DISCURSO DEL SANTO PADRE FRANCISCO
A SU SANTIDAD ARAM I, CATHOLICÓS DE LA
IGLESIA ARMENIA APOSTÓLICA DE CILICIA
Sala Clementina
Jueves 5 de junio de 2014
Santidad,
queridos hermanos en Cristo:
Estoy especialmente contento de darle a usted, Santidad, y a los distinguidos miembros de su delegación un cordial saludo en el Señor Jesús. Mi pensamiento se extiende en este momento a los obispos, al clero y a todos los fieles del Catholicosado de Cilicia. «Gracia y paz de Dios nuestro Padre y del Señor Jesucristo» (Rm 1, 7). Bienvenidos al umbral de los santos Apóstoles Pedro y Pablo.

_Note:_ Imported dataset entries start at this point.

-- ==== Sys2Proof/Certificates/Slice0/Obligations.lean ====
section
/-! DEFINITION. The statements about the interconnect, for the provers. Each docstring names the rule or the section of
spec/ it formalises, and the log entry where a clause rests on a choice. A whole-record equation
`{ s with … }` says that every field it does not name is unchanged. -/

open Sys2Proof Sys2Proof.Machine Sys2Proof.Safety

/-! ## The cycle and its decode -/

/-- 30_encoding.md R60 and 45_bus_cycles.md R125: a driven cycle performs the memory-path and the CRU-path operation its vector
decodes to, both well formed, from the state in which `rx` is sampled and `data_in` and `waits` are driven, and then
the cycle index advances; with nothing pending the environment drives the cycle (log 4). -/
def Obligations.StepRunsTheDecodedOperations : Prop :=
  (∀ (s : State) (i : Inputs), (decodeMem i.bus).wellFormed = true ∧ (decodeCru i.bus).wellFormed = true ∧
    ∃ t u : State,
      exec (decodeMem i.bus)
        { s with rx := i.rx, ports := { s.ports with dataIn := s.din, waits := s.cfg.waits.value } } = .next t ∧
      exec (decodeCru i.bus) t = .next u ∧
      step (s.drive i) = .next { u with cycle := u.cycle + 1 }) ∧
  (∀ s : State, s.pending = [] →
    step s = step (s.drive (Config.environment s.cycle s.din s.ports.cruin)))

/-- 95_test_vectors.md T-ENC: words written out bit by bit decode to the operations the spec's table names. -/
def Obligations.NamedControlWordsDecode : Prop :=
  decode 0b00010111111111111111 =
    .ok (.romRd false 0x7FFF, .cruOff false false false true 0x7FFF false) ∧
  decode 0b00100000000000010000 =
    .ok (.romWr false 0x0010 0, .cruSense false true false 0x0010 false) ∧
  decode 0b00111000000000000000 =
    .ok (.ramRw false 0x8000 0, .cruOff false false true true 0x8000 false) ∧
  decode 0b10111000000000000010 =
    .ok (.rstRamWr false true 0x8002 0, .cruOff true false true true 0x8002 false) ∧
  decode 0b01010000000000000010 =
    .ok (.romRd true 0x0002, .cruStrobe false false true 0x0002 false) ∧
  decode 0b01000000000001000000 =
    .ok (.romIdle true 0x0040, .cruOff false true false false 0x0040 false) ∧
  decode 0x100000 = .error (.widerThanControlWord 0x100000)

/-- R53 and R56 to R58: a well-formed operation is recovered, every operand at every value, from its 20-bit control word
and its two operands. -/
def Obligations.DecodeOfEncodeIsTheOperation : Prop :=
  ∀ i : Instr, i.wellFormed = true →
    decodeAs i.format (vectorOf (encodeWord i) (encode i).dataOut (encode i).cruout) = i

/-- R53, R60, R62: either decode of any cycle vector is a well-formed operation of its format whose control word is the
vector's, so no control bit is lost; the packing of a vector loses nothing. -/
def Obligations.EncodeOfDecodeIsTheControlWord : Prop :=
  ∀ v : CycleVector,
    vectorOf (controlWord v) v.dataOut v.cruout = v ∧
    (decodeMem v).format = .mem ∧ (decodeMem v).wellFormed = true ∧ encodeWord (decodeMem v) = controlWord v ∧
    (decodeCru v).format = .cru ∧ (decodeCru v).wellFormed = true ∧ encodeWord (decodeCru v) = controlWord v

/-- 30_encoding.md section 3 (R56, which the spec marks as derived): each control word matches exactly one memory-path row,
and the decoder's operation carries that row's mnemonic. -/
def Obligations.MemoryRowsPartitionControlWords : Prop :=
  ∀ (cw : ControlWord) (d : Word) (b : Bool), ∃ r ∈ memRows,
    r.covers cw = true ∧ (decodeMem (vectorOf cw d b)).mnemonic = r.mnemonic ∧
    ∀ r' ∈ memRows, r'.covers cw = true → r' = r

/-- 30_encoding.md section 4 (R57, R58, marked derived there): each control word matches exactly one of the twelve CRU-path
rows, ten of which are `CRU.OFF`, and the decoder's operation carries that row's mnemonic. -/
def Obligations.CruRowsPartitionControlWords : Prop :=
  ∀ (cw : ControlWord) (d : Word) (b : Bool), ∃ r ∈ cruRows,
    r.covers cw = true ∧ (decodeCru (vectorOf cw d b)).mnemonic = r.mnemonic ∧
    ∀ r' ∈ cruRows, r'.covers cw = true → r' = r

/-- 30_encoding.md section 5 (R60, marked derived there): the pairs of mnemonics that occur are the five `ROM.*` and
`RST.ROM` operations with any CRU operation, and the six RAM-region operations with `CRU.OFF`: 21 pairs. -/
def Obligations.ReachableOperationPairs : Prop :=
  (∀ v : CycleVector,
    ((decodeMem v).mnemonic, (decodeCru v).mnemonic) ∈
      (["ROM.IDLE", "ROM.RD", "ROM.WR", "ROM.RW", "RST.ROM"].product ["CRU.STROBE", "CRU.SENSE", "CRU.OFF"]
        ++ ["RAM.IDLE", "RAM.RD", "RAM.WR", "RAM.RW", "RST.RAM", "RST.RAMWR"].product ["CRU.OFF"])) ∧
  (∀ p ∈ (["ROM.IDLE", "ROM.RD", "ROM.WR", "ROM.RW", "RST.ROM"].product ["CRU.STROBE", "CRU.SENSE", "CRU.OFF"]
        ++ ["RAM.IDLE", "RAM.RD", "RAM.WR", "RAM.RW", "RST.RAM", "RST.RAMWR"].product ["CRU.OFF"]),
    ∃ v : CycleVector, ((decodeMem v).mnemonic, (decodeCru v).mnemonic) = p)

/-- The host's table interface (log 11): any 20-bit word names one of the two operations of its cycle, and the very next
step runs that cycle to its end. -/
def Obligations.TableWordRunsNext : Prop :=
  ∀ (s : State) (w : Nat), w < 2 ^ 20 →
    ∃ (v : CycleVector) (i : Instr) (t : State),
      v = vectorOf (BitVec.ofNat 20 w) 0 false ∧
      decodeTableWord 24 w = some i ∧ (i = decodeMem v ∨ i = decodeCru v) ∧
      step (s.withFetchWord 24 w) = step (s.drive ⟨v, false⟩) ∧ step (s.withFetchWord 24 w) = .next t

/-! ## The address decoder -/

/-- 41_address_decoder.md R84: exactly one of the two selects is true, it is determined by bit 15 alone, and the two RAM
strobes are 1 only where `rom_select` is 0. -/
def Obligations.RomAndRamSelectsPartition : Prop :=
  ∀ a : Word, xor (romSelect a) (ramSelect a) = true ∧
    (∀ b : Word, a.getLsbD 15 = b.getLsbD 15 → romSelect a = romSelect b ∧ ramSelect a = ramSelect b) ∧
    (∀ strobe : Bool, writeRamStrobe a strobe = true ∨ readRamStrobe a strobe = true → romSelect a = false)

/-- 41_address_decoder.md R85: `peripheral_select` depends only on bits 6 to 15 of the address. -/
def Obligations.PeripheralSelectDependsOnHighBitsOnly : Prop :=
  ∀ a b : Word, (∀ k, 6 ≤ k → k ≤ 15 → a.getLsbD k = b.getLsbD k) → peripheralSelect a = peripheralSelect b

/-- 41_address_decoder.md R83: all five signals have the same value for `a` and for `a XOR 1`. -/
def Obligations.DecoderIgnoresBitZero : Prop :=
  ∀ (a : Word) (rd wr : Bool),
    romSelect (a ^^^ 1) = romSelect a ∧ ramSelect (a ^^^ 1) = ramSelect a ∧
    writeRamStrobe (a ^^^ 1) wr = writeRamStrobe a wr ∧ readRamStrobe (a ^^^ 1) rd = readRamStrobe a rd ∧
    peripheralSelect (a ^^^ 1) = peripheralSelect a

Hace un mes tuve el gusto de recibir a Su Santidad el catholicós Karekin II, hoy tengo la alegría de reunirme con Vuestra Santidad, catholicós de la Gran Casa de Cilicia. Doy las gracias juntamente con vosotros al Señor por las relaciones fraternas que nos unen, por su continuo progreso, y considero un auténtico don de Dios poder compartir este momento de encuentro y de oración común.
Es bien conocido por todos el compromiso de Vuestra Santidad en favor de la causa de la unidad de los creyentes en Cristo. Usted ha desempeñado papeles de primer orden en el Consejo mundial de Iglesias, y sigue ofreciendo un apoyo eficaz al Consejo de las Iglesias de Oriente Medio, que desempeña un papel precioso al sostener a las comunidades cristianas de la región, tan probadas por numerosas dificultades. Y no quisiera olvidar la cualificada aportación ofrecida por Vuestra Santidad y por los representantes del Catholicosado de Cilicia a la Comisión mixta de diálogo entre la Iglesia católica y las Iglesias ortodoxas orientales. Creo que, en este camino hacia la comunión plena, compartimos las mismas esperanzas y el mismo compromiso responsable, conscientes de caminar de este modo en la voluntad del Señor Jesucristo.
Vuestra Santidad representa a una parte del mundo cristiano profundamente marcada por una historia de pruebas y de sufrimientos, aceptados con valentía por amor a Dios. La Iglesia apostólica armenia se vio obligada a convertirse en un pueblo peregrino, experimentando así de forma única su estar en camino hacia el reino de Dios. La historia de emigración, persecución y martirio de tantos fieles dejó heridas profundas en el corazón de todos los armenios. Las debemos contemplar y venerar como heridas del cuerpo mismo de Cristo: precisamente por esto ellas son también causa de esperanza inquebrantable y de confianza en la misericordia providente del Padre.
Confianza y esperanza: las necesitamos mucho. Las necesitan los hermanos cristianos de Oriente Medio, en especial quienes viven en zonas atormentadas por el conflicto y la violencia. Las necesitamos también nosotros, cristianos que no tenemos que afrontar tales dificultades, pero que a menudo corremos el riesgo de perdernos en los desiertos de la indiferencia y del olvido de Dios, o de vivir en conflicto entre hermanos, o de sucumbir en nuestras batallas interiores contra el pecado. Como seguidores de Jesús debemos aprender a llevar con humildad los unos los pesos de los otros, ayudándonos de este modo, recíprocamente, a ser más cristianos, más discípulos de Jesús. Caminemos, por lo tanto, juntos en la caridad, como Cristo nos amó y se entregó por nosotros, donándose a Dios en sacrificio de suave olor (cf. Ef 5, 1-2).
En estos días que preceden a la solemnidad de Pentecostés, mientras nos disponemos a revivir en el misterio el milagro de la venida del Espíritu Santo sobre la Iglesia naciente, invoquemos con fe al Espíritu, Señor y Dador de vida, a fin de que renueve la faz de la tierra, sea fuerza para sanar las heridas del mundo y reconciliar el corazón de cada hombre con el Creador.
Que sea Él, el Paráclito, quien inspire nuestro camino hacia la unidad, que sea Él quien nos enseñe cómo alimentar los vínculos de fraternidad que ya nos unen en el único bautismo y en la única fe. Invoco sobre todos nosotros la protección de María Santísima, la Toda Santa, presente en el Cenáculo junto con los Apóstoles, para que sea para nosotros Madre de la unidad. Amén.